== Records shown

/-! ## One pass of an operation -/

/-- Everything a pass of an operation that no element encodes can do when it answers a next state (R122). -/
inductive Pass (s t : State) : Prop where
  /-- The stored copy is over (R190). -/
  | storedEnd (hp : s.phase = .storedCopy) (ht : t = endBlock s)
  /-- A raw byte is copied (R190). -/
  | stored (hp : s.phase = .storedCopy) (b : Byte) (r : State) (hr : currentGet s = .got b r)
      (ht : t = emit b { r with inf := { r.inf with srem := r.inf.srem - 1 } })
  /-- The match copy is over (R222). -/
  | copyEnd (hp : s.phase = .copy) (ht : t = { s with phase := .body })
  /-- A byte of the window is copied (R222). -/
  | copied (hp : s.phase = .copy) (b : Byte)
      (ht : t = emit b { s with inf := { s.inf with crem := s.inf.crem - 1 } })
  /-- The bytes after a chunk header are skipped (R328, R333, R361). -/
  | toChunk (hp : s.phase = .ihdrCrc ∨ s.phase = .chunkSkip) (n : Nat) (hn : n ≤ s.fifo.length)
      (ht : t = { s with fifo := s.fifo.drop n, pos := s.pos + n, phase := .chunk })
  /-- The rest of the IDAT run is skipped (R329). -/
  | runEnd (hp : s.phase = .runEnd) (n : Nat) (hn : n ≤ s.fifo.length)
      (ht : t = { s with
        fifo := s.fifo.drop n, pos := s.pos + n
        chk := { s.chk with idatRem := 0, runDone := true }, phase := .chunk })
  /-- The CRC of IEND is skipped and the run has ended well (R332). -/
  | iend (hp : s.phase = .iendCrc) (n : Nat) (hn : n ≤ s.fifo.length)
      (ht : t = succeed { s with fifo := s.fifo.drop n, pos := s.pos + n })
  /-- The input has ended early (R410). -/
  | raised (k : ErrKind) (hk : k.layer ≤ s.phase.layer) (ht : t = latch k s)
  /-- A byte has not arrived (R465). -/
  | held (ht : t = s)

theorem skipThen_pass {n : Nat} {s : State} {k : State → State} (hl : s.phase.layer = 2)
    (hk : n ≤ s.fifo.length → Pass s (k { s with fifo := s.fifo.drop n, pos := s.pos + n })) :
    Answers (Pass s) (skipThen n s k) := by
  obtain ⟨hn, e⟩ | ⟨-, -, e⟩ | ⟨-, -, e⟩ := skipThen_cases n s k <;> rw [e]
  · exact .next (hk hn)
  · exact .next (.raised (.png .prematureEndOfFile) hl.ge rfl)
  · exact .next (.held rfl)

theorem storedCopy_pass {s : State} (hp : s.phase = .storedCopy) : Answers (Pass s) (storedCopy s) := by
  have hl : (ErrKind.deflate .endOfStream).layer ≤ s.phase.layer := Nat.zero_le _
  refine .ite (fun _ => .next (.storedEnd hp rfl)) (fun _ => ?_)
  split
  · exact .next (.stored hp _ _ ‹_› rfl)
  · exact .raise (.raised _ hl rfl)
  · exact .raise (.raised _ hl rfl)
  · exact .next (.held rfl)

theorem copyByte_pass {s : State} (hp : s.phase = .copy) : Answers (Pass s) (copyByte s) := by
  refine .ite (fun _ => .next (.copyEnd hp rfl)) (fun _ => ?_)
  split
  · exact .fault _
  · exact .next (.copied hp _ rfl)

theorem runOperation_pass {s : State} : Answers (Pass s) (runOperation s) := by
  unfold runOperation
  split
  next hp => exact storedCopy_pass hp
  next hp => exact copyByte_pass hp
  next hp => exact skipThen_pass (by rw [hp]; rfl) fun hn => .toChunk (.inl hp) _ hn rfl
  next hp => exact skipThen_pass (by rw [hp]; rfl) fun hn => .runEnd hp _ hn rfl
  next hp => exact skipThen_pass (by rw [hp]; rfl) fun hn => .toChunk (.inr hp) _ hn rfl
  next hp => exact skipThen_pass (by rw [hp]; rfl) fun hn => .iend hp _ hn rfl
  all_goals exact .next (.held rfl)

end Sys2Proof.Machine
end

section
/-! PROOFS. One rule of the invariant for each state operation: what a write of a register, a change of phase, the
latch, `Emit` and a delivery need so that `Inv` holds after them. -/

namespace Sys2Proof.Machine

variable {s t : State}

/-! ## Clauses carried over: the registers they speak of are as before -/

theorem CountersFit.same (h : CountersFit s) (hi : t.inf = s.inf := by rfl)
    (hc : t.chk.idatRem = s.chk.idatRem := by rfl) (hh : t.ihd = s.ihd := by rfl) : CountersFit t := by
  constructor <;> simp only [hi, hc, hh, h.srem, h.hlit, h.hdist, h.hclen, h.cll, h.lens, h.mlen, h.mdist, h.crem,
    h.idatRem, h.bpp, h.scanline]

theorem HeaderLegal.same (h : HeaderLegal s) (hp : t.phase.beforeHeader = s.phase.beforeHeader := by rfl)
    (hm : t.mode = s.mode := by rfl) (hh : t.ihd = s.ihd := by rfl) : HeaderLegal t := by
  obtain ⟨early, late, absent, checked, derived⟩ := h
  constructor <;> simpa only [hp, hm, hh]

theorem ScanlineBuffers.same (h : ScanlineBuffers s) (hf : t.flt = s.flt := by rfl) (hh : t.ihd = s.ihd := by rfl)
    (hm : t.mode = s.mode := by rfl) (ho : t.offer = s.offer := by rfl) : ScanlineBuffers t := by
  obtain ⟨pending, unused, prior, offered, lastEnds, early, latched⟩ := h
  constructor <;> simpa only [hf, hh, hm, ho]

theorem Inv.winOk (h : Inv s) : WinOk s.win where
  wf := h.windowCanonical.1
  out := h.windowCanonical.2
  fill := h.windowCounters.1
  wr := h.windowCounters.2
  valid := h.windowValid

theorem winOk_init {w : Win} (h : WinOk w) : WinOk { w with wr := 0#15, fill := 0, total := 0 } :=
  ⟨h.wf, h.out, rfl, rfl, fun d h1 (h2 : d ≤ 0) => by omega⟩

theorem accumulatorBound_empty (s : State) : AccumulatorBound { s with bsr := { acc := 0#32, cnt := 0 } } := by
  simp [AccumulatorBound]

/-! ## Phases and layers -/

/-- The phases that demand nothing of the registers. -/
def Phase.plain (p : Phase) : Bool := !p.inBody && decide (p ≠ .dynCll) && decide (p ≠ .codeLens)

theorem Phase.plain_iff {p : Phase} :
    p.plain = true ↔ p.inBody = false ∧ p ≠ .dynCll ∧ p ≠ .codeLens := by
  simp [Phase.plain, and_assoc]

theorem Phase.beforeHeader_of_inBody {p : Phase} (h : p.inBody = true) : p.beforeHeader = false := by
  cases p <;> simp_all only [Phase.inBody, Phase.beforeHeader, Bool.false_eq_true]

/-! ## The codes of the errors (R401 to R403) -/

theorem DeflErr.code_ne (d : DeflErr) : d.code ≠ 0#3 := by cases d <;> decide

theorem ZlibErr.code_legal (z : ZlibErr) : z.code ≠ 0#3 ∧ z.code.toNat ≤ 5 ∧ z.code ≠ 4#3 := by cases z <;> decide

theorem PngErr.code_legal (p : PngErr) : p.code ≠ 0#4 ∧ p.code.toNat ≤ 13 ∧ p.code ≠ 12#4 := by cases p <;> decide

/-- From registers without an error the latch makes a triple of R412, if the layer is one of the mode's. -/
theorem latch_legal {k : ErrKind} (he : s.errors = (0#4, 0#3, 0#3)) (hk : k.layer ≤ s.mode.number) :
    legalErrors s.mode (latch k s).perr (latch k s).zerr (latch k s).derr := by
  obtain ⟨hp, hz, hd⟩ : s.perr = 0#4 ∧ s.zerr = 0#3 ∧ s.derr = 0#3 := by simpa [State.errors] using he
  refine .inr ?_
  cases k with
  | deflate d => cases hm : s.mode <;> simp [latch, hm, hp, hz, d.code_ne, deflateErrorCode, zlibErrorCode]
  | zlib z =>
    cases hm : s.mode with
    | rawDeflate => simp [hm, ErrKind.layer, Mode.number] at hk
    | zlib => simp [latch, hm, hp, hd, z.code_legal]
    | png => simp [latch, hm, hd, z.code_legal, zlibErrorCode]
  | png p =>
    cases hm : s.mode with
    | rawDeflate => simp [hm, ErrKind.layer, Mode.number] at hk
    | zlib => simp [hm, ErrKind.layer, Mode.number] at hk
    | png => simp [latch, hz, hd, p.code_legal]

====

* **Goal of the exercise**
An exact transcription of the lines from the start of the listing through the line bearing "obtain ⟨hn, e⟩" is the whole answer.

* **Response to this exercise**
/-! ## One pass of an operation -/

/-- Everything a pass of an operation that no element encodes can do when it answers a next state (R122). -/
inductive Pass (s t : State) : Prop where
  /-- The stored copy is over (R190). -/
  | storedEnd (hp : s.phase = .storedCopy) (ht : t = endBlock s)
  /-- A raw byte is copied (R190). -/
  | stored (hp : s.phase = .storedCopy) (b : Byte) (r : State) (hr : currentGet s = .got b r)
      (ht : t = emit b { r with inf := { r.inf with srem := r.inf.srem - 1 } })
  /-- The match copy is over (R222). -/
  | copyEnd (hp : s.phase = .copy) (ht : t = { s with phase := .body })
  /-- A byte of the window is copied (R222). -/
  | copied (hp : s.phase = .copy) (b : Byte)
      (ht : t = emit b { s with inf := { s.inf with crem := s.inf.crem - 1 } })
  /-- The bytes after a chunk header are skipped (R328, R333, R361). -/
  | toChunk (hp : s.phase = .ihdrCrc ∨ s.phase = .chunkSkip) (n : Nat) (hn : n ≤ s.fifo.length)
      (ht : t = { s with fifo := s.fifo.drop n, pos := s.pos + n, phase := .chunk })
  /-- The rest of the IDAT run is skipped (R329). -/
  | runEnd (hp : s.phase = .runEnd) (n : Nat) (hn : n ≤ s.fifo.length)
      (ht : t = { s with
        fifo := s.fifo.drop n, pos := s.pos + n
        chk := { s.chk with idatRem := 0, runDone := true }, phase := .chunk })
  /-- The CRC of IEND is skipped and the run has ended well (R332). -/
  | iend (hp : s.phase = .iendCrc) (n : Nat) (hn : n ≤ s.fifo.length)
      (ht : t = succeed { s with fifo := s.fifo.drop n, pos := s.pos + n })
  /-- The input has ended early (R410). -/
  | raised (k : ErrKind) (hk : k.layer ≤ s.phase.layer) (ht : t = latch k s)
  /-- A byte has not arrived (R465). -/
  | held (ht : t = s)

theorem skipThen_pass {n : Nat} {s : State} {k : State → State} (hl : s.phase.layer = 2)
    (hk : n ≤ s.fifo.length → Pass s (k { s with fifo := s.fifo.drop n, pos := s.pos + n })) :
    Answers (Pass s) (skipThen n s k) := by
  obtain ⟨hn, e⟩ | ⟨-, -, e⟩ | ⟨-, -, e⟩ := skipThen_cases n s k <;> rw [e]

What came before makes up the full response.